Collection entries
= = = = = = =

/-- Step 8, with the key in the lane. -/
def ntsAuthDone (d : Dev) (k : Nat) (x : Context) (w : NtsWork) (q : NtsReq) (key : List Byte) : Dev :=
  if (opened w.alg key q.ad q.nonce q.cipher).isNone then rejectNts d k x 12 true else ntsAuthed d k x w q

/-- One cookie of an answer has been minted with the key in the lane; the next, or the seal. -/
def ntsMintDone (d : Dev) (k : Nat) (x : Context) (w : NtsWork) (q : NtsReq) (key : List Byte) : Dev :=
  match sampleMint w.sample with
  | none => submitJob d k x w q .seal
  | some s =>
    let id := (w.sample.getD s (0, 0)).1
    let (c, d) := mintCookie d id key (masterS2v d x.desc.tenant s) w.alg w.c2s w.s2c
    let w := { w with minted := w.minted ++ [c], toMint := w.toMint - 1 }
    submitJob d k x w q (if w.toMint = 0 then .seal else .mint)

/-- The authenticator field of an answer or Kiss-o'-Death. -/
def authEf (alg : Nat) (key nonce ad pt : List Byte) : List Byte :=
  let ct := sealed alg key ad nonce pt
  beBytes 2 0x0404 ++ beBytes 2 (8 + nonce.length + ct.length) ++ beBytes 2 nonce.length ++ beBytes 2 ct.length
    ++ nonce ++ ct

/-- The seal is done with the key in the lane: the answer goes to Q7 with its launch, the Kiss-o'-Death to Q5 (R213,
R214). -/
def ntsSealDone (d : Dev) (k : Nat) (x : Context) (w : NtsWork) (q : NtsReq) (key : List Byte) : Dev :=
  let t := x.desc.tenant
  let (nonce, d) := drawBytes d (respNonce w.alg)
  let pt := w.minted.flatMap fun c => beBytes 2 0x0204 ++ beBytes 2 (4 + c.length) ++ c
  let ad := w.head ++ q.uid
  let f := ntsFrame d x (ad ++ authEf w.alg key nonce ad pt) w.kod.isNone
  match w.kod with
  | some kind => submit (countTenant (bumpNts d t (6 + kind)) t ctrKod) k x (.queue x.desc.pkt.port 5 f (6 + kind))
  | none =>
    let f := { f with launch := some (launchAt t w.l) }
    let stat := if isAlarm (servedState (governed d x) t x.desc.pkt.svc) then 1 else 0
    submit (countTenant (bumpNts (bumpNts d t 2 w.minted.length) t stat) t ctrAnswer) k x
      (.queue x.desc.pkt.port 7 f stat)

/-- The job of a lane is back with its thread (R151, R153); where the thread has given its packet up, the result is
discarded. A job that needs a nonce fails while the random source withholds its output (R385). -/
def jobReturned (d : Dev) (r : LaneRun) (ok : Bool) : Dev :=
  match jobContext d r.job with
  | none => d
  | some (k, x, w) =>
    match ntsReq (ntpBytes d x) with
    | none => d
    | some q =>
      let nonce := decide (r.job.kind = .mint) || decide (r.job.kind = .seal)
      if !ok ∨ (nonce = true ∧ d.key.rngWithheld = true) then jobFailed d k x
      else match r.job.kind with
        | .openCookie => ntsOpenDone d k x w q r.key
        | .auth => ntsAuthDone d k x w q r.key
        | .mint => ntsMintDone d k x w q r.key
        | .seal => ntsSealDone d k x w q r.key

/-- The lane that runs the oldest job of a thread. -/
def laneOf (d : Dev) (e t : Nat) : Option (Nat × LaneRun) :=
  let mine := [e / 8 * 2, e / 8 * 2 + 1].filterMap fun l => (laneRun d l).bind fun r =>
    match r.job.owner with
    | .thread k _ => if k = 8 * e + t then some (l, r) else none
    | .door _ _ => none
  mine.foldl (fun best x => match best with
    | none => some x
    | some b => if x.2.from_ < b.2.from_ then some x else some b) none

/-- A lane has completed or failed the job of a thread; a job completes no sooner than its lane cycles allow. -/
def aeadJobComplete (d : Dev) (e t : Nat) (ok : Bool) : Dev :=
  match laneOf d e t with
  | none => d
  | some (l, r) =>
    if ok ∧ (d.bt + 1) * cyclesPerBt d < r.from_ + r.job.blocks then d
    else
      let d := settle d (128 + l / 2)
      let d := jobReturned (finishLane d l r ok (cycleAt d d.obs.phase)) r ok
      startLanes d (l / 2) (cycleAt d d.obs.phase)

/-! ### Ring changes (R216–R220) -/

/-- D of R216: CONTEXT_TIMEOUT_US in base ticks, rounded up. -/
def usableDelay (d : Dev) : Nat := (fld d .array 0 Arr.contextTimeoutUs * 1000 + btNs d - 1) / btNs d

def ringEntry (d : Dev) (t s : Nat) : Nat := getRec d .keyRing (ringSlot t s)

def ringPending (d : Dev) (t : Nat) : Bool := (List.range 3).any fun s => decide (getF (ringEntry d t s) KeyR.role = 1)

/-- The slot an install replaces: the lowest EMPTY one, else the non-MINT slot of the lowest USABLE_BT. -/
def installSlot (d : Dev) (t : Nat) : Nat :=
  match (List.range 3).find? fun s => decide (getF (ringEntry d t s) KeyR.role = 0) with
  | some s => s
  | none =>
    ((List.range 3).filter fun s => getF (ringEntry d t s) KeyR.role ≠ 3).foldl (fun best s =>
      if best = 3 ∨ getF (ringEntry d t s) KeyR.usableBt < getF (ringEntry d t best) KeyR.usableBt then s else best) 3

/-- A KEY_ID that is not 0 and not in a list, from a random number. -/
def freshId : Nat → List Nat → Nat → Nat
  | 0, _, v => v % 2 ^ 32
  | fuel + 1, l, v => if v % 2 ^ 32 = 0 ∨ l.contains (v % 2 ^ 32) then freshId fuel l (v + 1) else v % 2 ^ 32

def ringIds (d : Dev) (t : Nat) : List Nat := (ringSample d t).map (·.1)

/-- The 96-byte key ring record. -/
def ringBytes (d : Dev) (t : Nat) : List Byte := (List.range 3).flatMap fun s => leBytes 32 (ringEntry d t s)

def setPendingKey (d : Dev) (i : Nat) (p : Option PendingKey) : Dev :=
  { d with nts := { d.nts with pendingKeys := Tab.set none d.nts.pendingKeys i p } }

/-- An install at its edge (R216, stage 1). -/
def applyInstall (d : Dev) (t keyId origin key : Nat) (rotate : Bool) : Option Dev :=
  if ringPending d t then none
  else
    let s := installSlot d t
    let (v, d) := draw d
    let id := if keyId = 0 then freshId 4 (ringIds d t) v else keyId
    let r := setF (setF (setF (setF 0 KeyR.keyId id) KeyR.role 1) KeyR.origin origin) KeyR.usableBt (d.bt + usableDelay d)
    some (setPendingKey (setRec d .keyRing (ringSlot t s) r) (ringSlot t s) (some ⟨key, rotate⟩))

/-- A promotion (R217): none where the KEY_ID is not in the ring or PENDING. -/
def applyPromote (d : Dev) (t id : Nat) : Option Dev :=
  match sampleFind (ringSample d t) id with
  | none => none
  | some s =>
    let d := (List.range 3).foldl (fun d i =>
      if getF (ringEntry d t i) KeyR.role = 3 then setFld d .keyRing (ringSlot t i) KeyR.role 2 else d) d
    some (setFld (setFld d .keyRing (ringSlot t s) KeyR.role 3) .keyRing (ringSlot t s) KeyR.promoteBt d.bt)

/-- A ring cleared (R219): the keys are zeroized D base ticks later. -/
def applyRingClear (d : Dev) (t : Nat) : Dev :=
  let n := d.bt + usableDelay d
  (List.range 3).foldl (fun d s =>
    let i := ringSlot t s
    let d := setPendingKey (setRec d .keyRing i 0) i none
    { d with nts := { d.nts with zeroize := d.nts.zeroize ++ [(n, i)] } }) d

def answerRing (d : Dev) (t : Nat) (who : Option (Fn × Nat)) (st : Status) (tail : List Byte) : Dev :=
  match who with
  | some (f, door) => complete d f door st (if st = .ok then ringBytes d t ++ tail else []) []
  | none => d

= = = = = = =

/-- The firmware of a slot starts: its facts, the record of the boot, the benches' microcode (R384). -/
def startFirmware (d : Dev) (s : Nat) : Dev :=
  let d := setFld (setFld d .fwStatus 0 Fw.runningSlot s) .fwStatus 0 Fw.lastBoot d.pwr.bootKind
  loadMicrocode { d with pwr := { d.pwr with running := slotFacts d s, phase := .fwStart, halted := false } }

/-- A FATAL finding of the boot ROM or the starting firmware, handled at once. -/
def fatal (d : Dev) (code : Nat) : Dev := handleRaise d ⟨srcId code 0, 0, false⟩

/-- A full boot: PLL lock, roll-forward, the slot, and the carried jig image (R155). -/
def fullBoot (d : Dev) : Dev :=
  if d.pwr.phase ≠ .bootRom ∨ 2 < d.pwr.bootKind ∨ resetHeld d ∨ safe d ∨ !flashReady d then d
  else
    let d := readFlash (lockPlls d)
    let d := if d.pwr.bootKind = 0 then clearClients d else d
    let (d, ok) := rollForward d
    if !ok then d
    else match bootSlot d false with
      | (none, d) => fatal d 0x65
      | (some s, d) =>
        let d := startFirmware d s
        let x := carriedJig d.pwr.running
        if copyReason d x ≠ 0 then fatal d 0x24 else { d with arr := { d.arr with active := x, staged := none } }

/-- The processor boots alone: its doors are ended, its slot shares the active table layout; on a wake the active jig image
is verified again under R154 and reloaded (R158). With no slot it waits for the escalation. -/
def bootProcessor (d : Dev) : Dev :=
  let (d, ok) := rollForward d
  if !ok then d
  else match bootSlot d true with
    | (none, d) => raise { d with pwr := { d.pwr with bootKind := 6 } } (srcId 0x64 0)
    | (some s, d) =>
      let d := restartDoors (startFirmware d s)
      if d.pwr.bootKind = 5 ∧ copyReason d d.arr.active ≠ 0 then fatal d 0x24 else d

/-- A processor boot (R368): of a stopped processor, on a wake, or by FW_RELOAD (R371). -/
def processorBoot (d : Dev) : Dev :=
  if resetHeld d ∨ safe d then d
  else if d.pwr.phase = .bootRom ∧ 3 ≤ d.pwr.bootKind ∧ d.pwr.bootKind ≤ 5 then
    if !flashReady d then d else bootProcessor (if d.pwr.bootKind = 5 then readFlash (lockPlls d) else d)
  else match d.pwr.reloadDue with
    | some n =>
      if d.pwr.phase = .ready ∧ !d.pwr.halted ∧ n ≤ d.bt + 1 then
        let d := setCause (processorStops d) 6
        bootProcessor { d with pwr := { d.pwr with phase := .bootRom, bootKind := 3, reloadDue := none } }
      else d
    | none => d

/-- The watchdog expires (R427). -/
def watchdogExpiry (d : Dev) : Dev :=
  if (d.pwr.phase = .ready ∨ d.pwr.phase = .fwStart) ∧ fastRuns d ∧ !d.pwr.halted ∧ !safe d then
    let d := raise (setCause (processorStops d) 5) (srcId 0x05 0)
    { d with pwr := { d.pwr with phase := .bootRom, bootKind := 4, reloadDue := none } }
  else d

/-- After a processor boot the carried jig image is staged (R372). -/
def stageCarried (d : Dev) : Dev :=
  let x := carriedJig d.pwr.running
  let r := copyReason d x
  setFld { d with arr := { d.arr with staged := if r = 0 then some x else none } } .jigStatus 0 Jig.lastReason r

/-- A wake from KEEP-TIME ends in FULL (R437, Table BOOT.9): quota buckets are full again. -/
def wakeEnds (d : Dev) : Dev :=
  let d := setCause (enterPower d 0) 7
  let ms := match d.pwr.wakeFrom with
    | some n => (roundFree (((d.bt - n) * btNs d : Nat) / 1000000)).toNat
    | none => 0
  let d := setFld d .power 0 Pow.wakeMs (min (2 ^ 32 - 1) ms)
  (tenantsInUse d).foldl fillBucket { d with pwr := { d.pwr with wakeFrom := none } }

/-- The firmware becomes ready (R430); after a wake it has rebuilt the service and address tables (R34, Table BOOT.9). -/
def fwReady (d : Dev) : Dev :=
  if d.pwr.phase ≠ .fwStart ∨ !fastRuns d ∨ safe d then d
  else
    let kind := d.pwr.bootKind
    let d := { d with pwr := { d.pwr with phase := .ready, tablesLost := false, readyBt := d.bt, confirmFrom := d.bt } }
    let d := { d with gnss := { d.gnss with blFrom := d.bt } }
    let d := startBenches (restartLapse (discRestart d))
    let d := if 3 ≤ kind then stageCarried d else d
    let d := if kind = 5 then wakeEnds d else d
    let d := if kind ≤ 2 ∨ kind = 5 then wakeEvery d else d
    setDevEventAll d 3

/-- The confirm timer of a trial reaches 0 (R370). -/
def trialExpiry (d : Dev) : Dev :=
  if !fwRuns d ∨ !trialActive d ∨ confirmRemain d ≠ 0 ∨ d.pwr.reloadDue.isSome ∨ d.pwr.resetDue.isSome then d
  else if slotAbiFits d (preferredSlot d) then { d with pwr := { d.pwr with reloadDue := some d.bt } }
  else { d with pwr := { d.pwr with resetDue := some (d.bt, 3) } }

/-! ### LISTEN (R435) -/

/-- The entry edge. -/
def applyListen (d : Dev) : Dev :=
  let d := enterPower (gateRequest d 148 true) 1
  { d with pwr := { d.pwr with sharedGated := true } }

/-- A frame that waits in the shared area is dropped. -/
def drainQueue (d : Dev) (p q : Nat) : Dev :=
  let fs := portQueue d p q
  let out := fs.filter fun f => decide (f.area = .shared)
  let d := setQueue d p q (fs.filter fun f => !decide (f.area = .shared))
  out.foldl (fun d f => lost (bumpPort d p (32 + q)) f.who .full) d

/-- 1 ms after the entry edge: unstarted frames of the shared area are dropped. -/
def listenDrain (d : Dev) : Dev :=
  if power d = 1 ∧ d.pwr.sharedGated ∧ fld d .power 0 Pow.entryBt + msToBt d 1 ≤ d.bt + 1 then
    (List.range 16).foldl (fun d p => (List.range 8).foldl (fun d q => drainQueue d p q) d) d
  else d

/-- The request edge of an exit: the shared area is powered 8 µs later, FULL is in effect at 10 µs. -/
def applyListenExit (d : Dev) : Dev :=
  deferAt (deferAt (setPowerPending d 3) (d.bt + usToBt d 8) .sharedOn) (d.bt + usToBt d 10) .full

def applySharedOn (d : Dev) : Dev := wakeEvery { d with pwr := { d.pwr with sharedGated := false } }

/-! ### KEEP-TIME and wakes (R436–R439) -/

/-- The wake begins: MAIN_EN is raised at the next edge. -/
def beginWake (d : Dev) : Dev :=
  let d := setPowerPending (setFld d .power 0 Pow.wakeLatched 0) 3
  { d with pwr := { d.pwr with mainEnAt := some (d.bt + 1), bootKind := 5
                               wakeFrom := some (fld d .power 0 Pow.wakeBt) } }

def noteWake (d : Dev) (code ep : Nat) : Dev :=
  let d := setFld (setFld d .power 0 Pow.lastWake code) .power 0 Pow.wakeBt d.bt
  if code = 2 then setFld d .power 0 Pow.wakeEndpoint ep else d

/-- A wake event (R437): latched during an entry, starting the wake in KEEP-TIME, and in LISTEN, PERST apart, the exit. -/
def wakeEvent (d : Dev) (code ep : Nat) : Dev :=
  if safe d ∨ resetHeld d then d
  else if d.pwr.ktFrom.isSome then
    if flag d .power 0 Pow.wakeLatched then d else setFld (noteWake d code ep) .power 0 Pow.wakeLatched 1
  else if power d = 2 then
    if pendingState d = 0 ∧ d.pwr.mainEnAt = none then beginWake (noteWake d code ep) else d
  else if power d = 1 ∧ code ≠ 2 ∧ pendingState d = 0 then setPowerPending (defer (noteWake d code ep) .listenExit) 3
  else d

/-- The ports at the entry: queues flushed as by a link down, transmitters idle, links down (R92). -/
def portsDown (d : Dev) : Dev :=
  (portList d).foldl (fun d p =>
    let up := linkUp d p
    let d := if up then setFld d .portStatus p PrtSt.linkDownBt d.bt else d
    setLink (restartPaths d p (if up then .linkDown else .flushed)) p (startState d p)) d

= = = = = = =

**Task details**
Using the data above, transcribe the lines that run from the line with "the lane. -/" to the line with "if (opened w.alg", both ends kept, and output nothing else.

**Answer to the problem**
/-- Step 8, with the key in the lane. -/
def ntsAuthDone (d : Dev) (k : Nat) (x : Context) (w : NtsWork) (q : NtsReq) (key : List Byte) : Dev :=
  if (opened w.alg key q.ad q.nonce q.cipher).isNone then rejectNts d k x 12 true else ntsAuthed d k x w q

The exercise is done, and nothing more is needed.